From Function to Distribution Modeling: A PAC-Generative Approach to
Offline Optimization
- URL: http://arxiv.org/abs/2401.02019v1
- Date: Thu, 4 Jan 2024 01:32:50 GMT
- Title: From Function to Distribution Modeling: A PAC-Generative Approach to
Offline Optimization
- Authors: Qiang Zhang, Ruida Zhou, Yang Shen and Tie Liu
- Abstract summary: This paper considers the problem of offline optimization, where the objective function is unknown except for a collection of offline" data examples.
Instead of learning and then optimizing the unknown objective function, we take on a less intuitive but more direct view that optimization can be thought of as a process of sampling from a generative model.

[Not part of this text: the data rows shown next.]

-- ==== Sys2Proof/Machine/HaltOutput.lean ====
section
/-! DEFINITION. HLT and PRN (41_halt_output.md R75, R76). -/

namespace Sys2Proof.Machine

/-- HLT (R75): clears `running` and advances `pc` like the other instructions that do not transfer control (R71). -/
def execHlt (s : State) : Result :=
  .next ((s.setRunning false).setPc (s.pc + 1))

/-- PRN (R76). -/
def execPrn (a : Byte) (s : State) : Result :=
  withReg (.prn a) a s fun ra => .next ((s.emit (s.reg ra)).setPc (s.pc + 2))

end Sys2Proof.Machine
end

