/-- R26: the status is derived from the running flag and the latch, and a step happens exactly in Running and only inside a
RUN; it then always has a next state, so no instruction, operand or address stops the model. What `step`
answers, a next state in Running and `.fault` with RUN's result elsewhere, is the model's own (DEDUCED, log entry 1), and so is
that the RUN in progress is held in `Session` (DESIGN CHOICE, log entry 2). -/
def Obligations.EveryRunningStateSteps : Prop :=
  ∀ s : State, (s.status = .running ↔ ∃ t, step s = .next t) ∧
    (s.status = .running ↔ s.running = true ∧ s.fault = none) ∧
    (s.status = .halted ↔ s.running = false ∧ s.fault = none) ∧
    (∀ r, s.status = .faulted r ↔ s.fault = some r) ∧
    (s.status = .halted → step s = .fault .halted) ∧
    (∀ r, s.status = .faulted r → step s = .fault (.latched r)) ∧
    (Session.mk s false).tick = none

/-- R64 with every handler and R96: the model's step agrees with the spec's pseudocode over arrays of naturals, on the
whole state, faults and their order included (the order is the spec's decision D11). -/
def Obligations.StepRefinesThePseudocode : Prop :=
  ∀ s : State, s.mem.wf → s.Live → ∃ t, step s = .next t ∧ t.flat = s.flat.step

/-- Every step keeps the invariant: memory in canonical form, `pc` at most 256, and a latched record that is true of the
state it was raised in (R22, R36, R93 to R95). The memory's form is the model's own (DESIGN CHOICE, log entry 4). -/
def Obligations.EveryStepKeepsTheInvariant : Prop :=
  ∀ s t : State, s.Inv → step s = .next t → t.Inv

/-- R22: how each instruction that completes changes `pc`, and that `pc` never leaves 0 to 256 (the spec's decisions D3 and
D7). -/
def Obligations.PcAfterEachInstruction : Prop :=
  ∀ (s t : State) (i : Instr), step s = .next t → t.fault = none → s.BytesAt s.pc (encode i) →
    t.pc ≤ 256 ∧
    match i with
    | .hlt => t.pc = s.pc + 1
    | .prn _ | .push _ | .pop _ => t.pc = s.pc + 2
    | .ldi _ _ | .add _ _ | .sub _ _ | .mul _ _ | .st _ _ => t.pc = s.pc + 3
    | .call a => ∃ ra : Reg, a.toNat = ra.val ∧ t.pc = (s.decSp.reg ra).toNat
    | .ret => t.pc = (s.cell s.sp).toNat

/-- R24: the running flag is true after RESET and for each RUN; HLT clears it, and no other instruction and no fault writes
it; no instruction reads it, and a false flag ends the loop; that `step` then answers `.fault .halted` is the model's own
(DEDUCED, log entry 1). -/
def Obligations.OnlyHltClearsRunning : Prop :=
  State.reset.running = true ∧ (∀ s : State, s.beginRun.running = true) ∧
  (∀ s t : State, step s = .next t →
    (t.running = false ↔ s.mem.read? s.pc = some 0x01#8) ∧
    (s.mem.read? s.pc ≠ some 0x01#8 → t.running = s.running)) ∧
  (∀ (i : Instr) (s t : State) (b : Bool), exec i s = .next t →
    exec i { s with running := b } = .next { t with running := if i = .hlt then false else b }) ∧
  (∀ s : State, s.fault = none → s.running = false → step s = .fault .halted)

/-- R27: after RESET the output history is empty; only PRN appends, one byte; and no step reads it, so putting other bytes
before it changes nothing else (the history is the spec's decision D15). -/
def Obligations.OutputIsOnlyAppendedAndNeverRead : Prop :=
  State.reset.out = [] ∧
  (∀ s t : State, step s = .next t →
    t.out = s.out ∨ (s.mem.read? s.pc = some 0x47#8 ∧ ∃ v, t.out = s.out ++ [v])) ∧
  (∀ (s t : State) (earlier : List Byte), step s = .next t →
    step { s with out := earlier ++ s.out } = .next { t with out := earlier ++ t.out })

/-- A step changes only the cell that PUSH, CALL or ST stores to, at the address its rule gives (R34, the column
"writes"). -/
def Obligations.OnlyPushCallAndStWriteMemory : Prop :=
  ∀ (s t : State) (a : Addr), s.mem.wf → step s = .next t → t.cell a ≠ s.cell a →
    ((s.mem.read? s.pc = some 0x45#8 ∨ s.mem.read? s.pc = some 0x50#8) ∧ a = s.decSp.sp) ∨
    (∃ (b c : Byte) (ra : Reg), s.BytesAt s.pc (encode (.st b c)) ∧ b.toNat = ra.val ∧ a = s.reg ra)

/-- A step depends only on the cells it reads (R34, the column "reads"; R68): two states that differ in one cell, which is
neither a fetched byte nor the byte a POP or RET reads, step alike and still differ in no other cell (which bytes are
fetched is the spec's decision D12). -/
def Obligations.StepReadsOnlyTheListedCells : Prop :=
  ∀ (s : State) (c : Addr) (v : Byte), s.mem.wf → s.Live →
    (∀ k, k < (fetch s.mem s.pc).length → c.toNat ≠ s.pc + k) →
    ((s.mem.read? s.pc = some 0x46#8 ∨ s.mem.read? s.pc = some 0x11#8) → c ≠ s.sp) →
    ∃ t t', step s = .next t ∧ step (s.store c v) = .next t' ∧
      t'.regs = t.regs ∧ t'.pc = t.pc ∧ SameControl t t' ∧ SameCellsExcept [c] t t'

/-- A store is seen by the very next fetch (R45, R121): when PUSH, CALL or ST writes the cell at the next `pc`, the opcode
fetched there is the byte just written (the spec's decision D17). -/
def Obligations.NextFetchSeesTheStore : Prop :=
  (∀ (s t : State) (a b : Byte) (ra rb : Reg), s.mem.wf → a.toNat = ra.val → b.toNat = rb.val →
    exec (.st a b) s = .next t → t.pc = (s.reg ra).toNat → (fetch t.mem t.pc).head? = some (s.reg rb)) ∧
  (∀ (s t : State) (a : Byte) (ra : Reg), s.mem.wf → a.toNat = ra.val →
    exec (.push a) s = .next t → t.pc = s.decSp.sp.toNat → (fetch t.mem t.pc).head? = some (s.decSp.reg ra)) ∧
  (∀ (s t : State) (a : Byte) (ra : Reg), s.mem.wf → a.toNat = ra.val → s.pc + 2 < 256 →
    exec (.call a) s = .next t → t.pc = s.decSp.sp.toNat →
      (fetch t.mem t.pc).head? = some (BitVec.ofNat 8 (s.pc + 2)))

/-! ### Stack, calls and output together -/

/-- R80: for every SP, a push decrements it modulo 256 and then writes at the new SP, and a pop reads at SP and then
increments it modulo 256, with no fault at either end; after RESET the first push writes address 0xF3 (the spec's
decision D6). -/
def Obligations.StackPointerWrapsWithoutFault : Prop :=
  (∀ (s t : State) (a : Byte) (ra : Reg), s.mem.wf → a.toNat = ra.val → exec (.push a) s = .next t →
    t.sp.toNat = (s.sp.toNat + 255) % 256 ∧ t.cell t.sp = s.decSp.reg ra ∧ t.fault = s.fault) ∧
  (∀ (s t : State) (a : Byte) (ra : Reg), s.mem.wf → a.toNat = ra.val → s.pc + 2 < 256 → exec (.call a) s = .next t →
    t.sp.toNat = (s.sp.toNat + 255) % 256 ∧ (t.cell t.sp).toNat = s.pc + 2 ∧ t.fault = s.fault) ∧
  (∀ (s t : State) (a : Byte) (ra : Reg), a.toNat = ra.val → ra ≠ 7 → exec (.pop a) s = .next t →
    t.reg ra = s.cell s.sp ∧ t.sp.toNat = (s.sp.toNat + 1) % 256 ∧ t.fault = s.fault) ∧
  (∀ (s t : State) (a : Byte), a.toNat = 7 → exec (.pop a) s = .next t →
    t.sp.toNat = ((s.cell s.sp).toNat + 1) % 256 ∧ t.fault = s.fault) ∧
  (∀ s t : State, exec .ret s = .next t →
    t.pc = (s.cell s.sp).toNat ∧ t.sp.toNat = (s.sp.toNat + 1) % 256 ∧ t.fault = s.fault) ∧
  State.reset.decSp.sp = 0xF3#8
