-- ==== Sys2Proof/Laws/PerInstr.lean ====
section
/-! SUPPORT. The per-instruction families of LAWS.json. `EncodedLength`: an instruction's encoding has the length and the
format the table of 30_encoding.md R49 and R50 gives its opcode. -/

/-- The encoding of `i` is its opcode byte and `arity` operand bytes, of which the register operands are the first ones. -/
def Sys2Proof.Laws.EncodedLength.Statement (i : Sys2Proof.Instr) : Prop :=
  (Sys2Proof.encode i).length = 1 + i.opcode.format.arity ∧ (Sys2Proof.encode i).length ≤ 3 ∧
    i.regOperands = i.operands.take i.regOperands.length

namespace Sys2Proof.Laws.EncodedLength

theorem hlt : Statement .hlt := ⟨rfl, Nat.le_of_ble_eq_true rfl, rfl⟩
theorem prn (a : Byte) : Statement (.prn a) := ⟨rfl, Nat.le_of_ble_eq_true rfl, rfl⟩
theorem ldi (a imm : Byte) : Statement (.ldi a imm) := ⟨rfl, Nat.le_of_ble_eq_true rfl, rfl⟩
theorem push (a : Byte) : Statement (.push a) := ⟨rfl, Nat.le_of_ble_eq_true rfl, rfl⟩
theorem pop (a : Byte) : Statement (.pop a) := ⟨rfl, Nat.le_of_ble_eq_true rfl, rfl⟩
theorem call (a : Byte) : Statement (.call a) := ⟨rfl, Nat.le_of_ble_eq_true rfl, rfl⟩
theorem ret : Statement .ret := ⟨rfl, Nat.le_of_ble_eq_true rfl, rfl⟩
theorem add (a b : Byte) : Statement (.add a b) := ⟨rfl, Nat.le_of_ble_eq_true rfl, rfl⟩
theorem sub (a b : Byte) : Statement (.sub a b) := ⟨rfl, Nat.le_of_ble_eq_true rfl, rfl⟩
theorem mul (a b : Byte) : Statement (.mul a b) := ⟨rfl, Nat.le_of_ble_eq_true rfl, rfl⟩
theorem st (a b : Byte) : Statement (.st a b) := ⟨rfl, Nat.le_of_ble_eq_true rfl, rfl⟩

end Sys2Proof.Laws.EncodedLength
end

- Score: 30.689032197123755
- License: http://creativecommons.org/licenses/by-nc-sa/4.0/
- Abstract: This paper considers the problem of offline optimization, where the objective
function is unknown except for a collection of ``offline" data examples. While
recent years have seen a flurry of work on applying various machine learning
techniques to the offline optimization problem, the majority of these work
focused on learning a surrogate of the unknown objective function and then
applying existing optimization algorithms. While the idea of modeling the
unknown objective function is intuitive and appealing, from the learning point
of view it also makes it very difficult to tune the objective of the learner
according to the objective of optimization. Instead of learning and then
optimizing the unknown objective function, in this paper we take on a less
intuitive but more direct view that optimization can be thought of as a process
of sampling from a generative model. To learn an effective generative model
from the offline data examples, we consider the standard technique of
``re-weighting", and our main technical contribution is a probably
approximately correct (PAC) lower bound on the natural optimization objective,
which allows us to jointly learn a weight function and a score-based generative
model. The robustly competitive performance of the proposed approach is
demonstrated via empirical studies using the standard offline optimization
benchmarks.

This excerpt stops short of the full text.